In terms of engaging new audiences, I would say three things. The first is partnering with some unlikely folks and for us that has long been artists, cultural actors and using their spaces as a way to further our message.
I think a second thing is when we do our storytelling we really try to pull out aspects of our clients’ stories that are universal and that resonate with people. For example, in Waiting for Fahd, so much of that story was about a family missing their son and wanting him back so they could live together peacefully. That’s the main story, and it just happens that their son lives in Guantanamo. You try to get people to see the humanity, and when that happens, the barriers fall.

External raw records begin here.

-- ==== Sys2Proof/Laws/Sound.lean ====
section
/-!
SUPPORT. Every command answers a next state, leaves the queue alone, and keeps a sound state sound.
-/

namespace Sys2Proof.Machine
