theorem after_reset {f g : Nat} {s u : State} (h : AfterReset f s u) : AfterReset f s (clearFn g u) := by
  refine ⟨fun r => (resets_fn g u r).trans (h.fn r), fun r hr hf => ?_, fun n hn h1 h2 => ?_, fun e he => ?_⟩
  · unfold on
    rw [get_of_rd (f := fld.ringCtrl.EN) (rd_clearFn g u .ringCtrl (.inr rfl) r 0),
      get_of_rd (f := fld.ringCtrl.EN) (rd_of_forEach (fun n u => semReset_reg g n u _ (by decide) _ _) _ _)]
    exact forEach_all (P := fun x => on x fld.ringCtrl.EN r = false) (fun a y hy => ringOff_off g a r y hy) _ _ (h.ring r hr hf)
  · have q := h.sem n hn h1 h2
    have e0 : rd (forEach (List.range 64) (ringOffIf g) u) .sem n = rd u .sem n := rd_of_forEach (fun r y => ringOff_reg g r y _ (by decide) _ _) _ _
    have e1 : rd (forEach (List.range 256) (semReset g) (forEach (List.range 64) (ringOffIf g) u)) .sem n = rd u .sem n := by
      refine forEach_all (P := fun x => rd x .sem n = rd u .sem n) (fun a y hy => ?_) _ _ e0
      rw [sem_unheld g a n y]
      · exact hy
      · rw [← q.1]; unfold on; rw [get_of_rd (f := fld.sem.HELD) hy]
    have es := (resets_sem g u n).trans e1
    unfold on
    rw [get_of_rd (f := fld.sem.HELD) es, get_of_rd (f := fld.sem.GEN) es]
    exact q
  · have q := h.route e he
    rw [on_congr (clearFn_regs g u)]
    refine forEach_all (P := fun x => on x fld.route.EN f e = false) (fun a y hy => on_put_zero _ _ _ _ _ _ (by decide) hy) _ _ ?_
    rw [← q]
    unfold on
    rw [get_of_rd (f := fld.route.EN) (rd_of_forEach (fun c u => ctxOff_reg g c u .route (.inr (.inr rfl)) f e) _ _),
      get_of_rd (f := fld.route.EN) (rd_of_forEach (fun n u => semReset_reg g n u _ (by decide) _ _) _ _),
      get_of_rd (f := fld.route.EN) (rd_of_forEach (fun r u => ringOff_reg g r u _ (by decide) _ _) _ _)]

/-- What is reset stays so where the rings, semaphores and routes stay. -/
theorem AfterReset.same {f : Nat} {s u t : State} (h : AfterReset f s u)
    (e : ∀ q, q = .ringCtrl ∨ q = .sem ∨ q = .route → ∀ i j, rd t q i j = rd u q i j) : AfterReset f s t := by
  have c := fun i j => e .ringCtrl (.inl rfl) i j
  have m := fun i j => e .sem (.inr (.inl rfl)) i j
  have r := fun i j => e .route (.inr (.inr rfl)) i j
  refine ⟨fun q => (get_of_rd (f := fld.ringCtrl.FN) (c q 0)).trans (h.fn q), fun q hq hf => ?_, fun n hn h1 h2 => ?_, fun k hk => ?_⟩
  · unfold on; rw [get_of_rd (f := fld.ringCtrl.EN) (c q 0)]; exact h.ring q hq hf
  · unfold on; rw [get_of_rd (f := fld.sem.HELD) (m n 0), get_of_rd (f := fld.sem.GEN) (m n 0)]; exact h.sem n hn h1 h2
  · unfold on; rw [get_of_rd (f := fld.route.EN) (r f k)]; exact h.route k hk

theorem BeforeReset.same {f : Nat} {s u t : State} (h : BeforeReset f s u)
    (e : ∀ q, q = .ringCtrl ∨ q = .sem ∨ q = .route → ∀ i j, rd t q i j = rd u q i j) : BeforeReset f s t :=
  ⟨fun q => (get_of_rd (f := fld.ringCtrl.FN) (e _ (.inl rfl) q 0)).trans (h.fn q),
    fun n h1 h2 => (e _ (.inr (.inl rfl)) n 0).trans (h.sem n h1 h2)⟩

theorem rd_raised (ev d : Nat) (u : State) : ∀ q, q = .ringCtrl ∨ q = .sem ∨ q = .route → ∀ i j, rd (raise ev d u) q i j = rd u q i j := by
  intro q h i j
  refine rd_raise _ _ _ _ _ _ ?_ ?_ ?_ <;> rcases h with rfl | rfl | rfl <;> decide

theorem after_setVfs {f : Nat} {s u : State} (h : AfterReset f s u) (p n : Nat) : AfterReset f s (setVfs p n u) := by
  unfold setVfs
  dsimp only
  have : AfterReset f s (forEach (u.hst.fnPresent.filter (fun f => f / 16 == p && decide (Nat.min n 15 < f % 16))) clearFn u) :=
    forEach_all (P := AfterReset f s) (fun g x hx => after_reset hx) _ _ h
  exact this.same (fun _ _ _ _ => rd_congr rfl _ _ _)

theorem after_perst {f : Nat} {s u : State} (h : AfterReset f s u) (ps : List Nat) : AfterReset f s { u with hst := { u.hst with perst := ps } } :=
  h.same (fun _ _ _ _ => rd_congr rfl _ _ _)

theorem after_link {f : Nat} {s u : State} (h : AfterReset f s u) (p a b : Nat) : AfterReset f s (pcieLinkTo p a b u) := by
  unfold pcieLinkTo
  extract_lets lo old new
  split
  · exact h
  · refine h.same (fun q hq i j => (rd_raised _ _ _ q hq i j).trans ?_)
    rcases hq with rfl | rfl | rfl <;>
    exact (rd_wr_reg (by decide) _ _ _ _ _ _).trans (rd_wr_reg (by decide) _ _ _ _ _ _)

The last thing that we’re trying to do is to make connections between this issue and other issues. One of our Guantanamo clients said it best. He was watching so much of the uproar around police killings of unarmed black men in the US and making connections between that and what was going on with him in Guantanamo. He recognised that they are both part of a larger system of oppression where the State can act with impunity. So Guantanamo is not just a legal problem, and an extreme example of human rights abuse, but also part of a broader continuum. And that can trigger people who might think “well Guantanamo has nothing to do with me” to rethink that attitude and recognise that it’s actually part of a larger system.
What would your advice be for lawyers wanting to get involved with movement lawyering work? Are there any pitfalls to be aware of?
I think that lawyers are trained in a very particular way and that training can prepare them for many situations that the rest of us are not equipped to handle, but at the same time I think the law has lots of rules and that can be confining sometimes. It can prevent people from taking risks, being a bit creative or seeing solutions outside of the law.
I also think that being a lawyer comes with privilege in terms of the spaces that you’re able to access and the ears that will listen to things you say. I think that if that privilege is not checked before working with other groups, it can be problematic. The lawyer is not always right on what the issues are or what the client’s needs are.
Some of the most effective movement lawyers I’ve seen know what their role is but also recognise that if you’re helping a person, sometimes that person knows what’s best for them and the change that they want to see.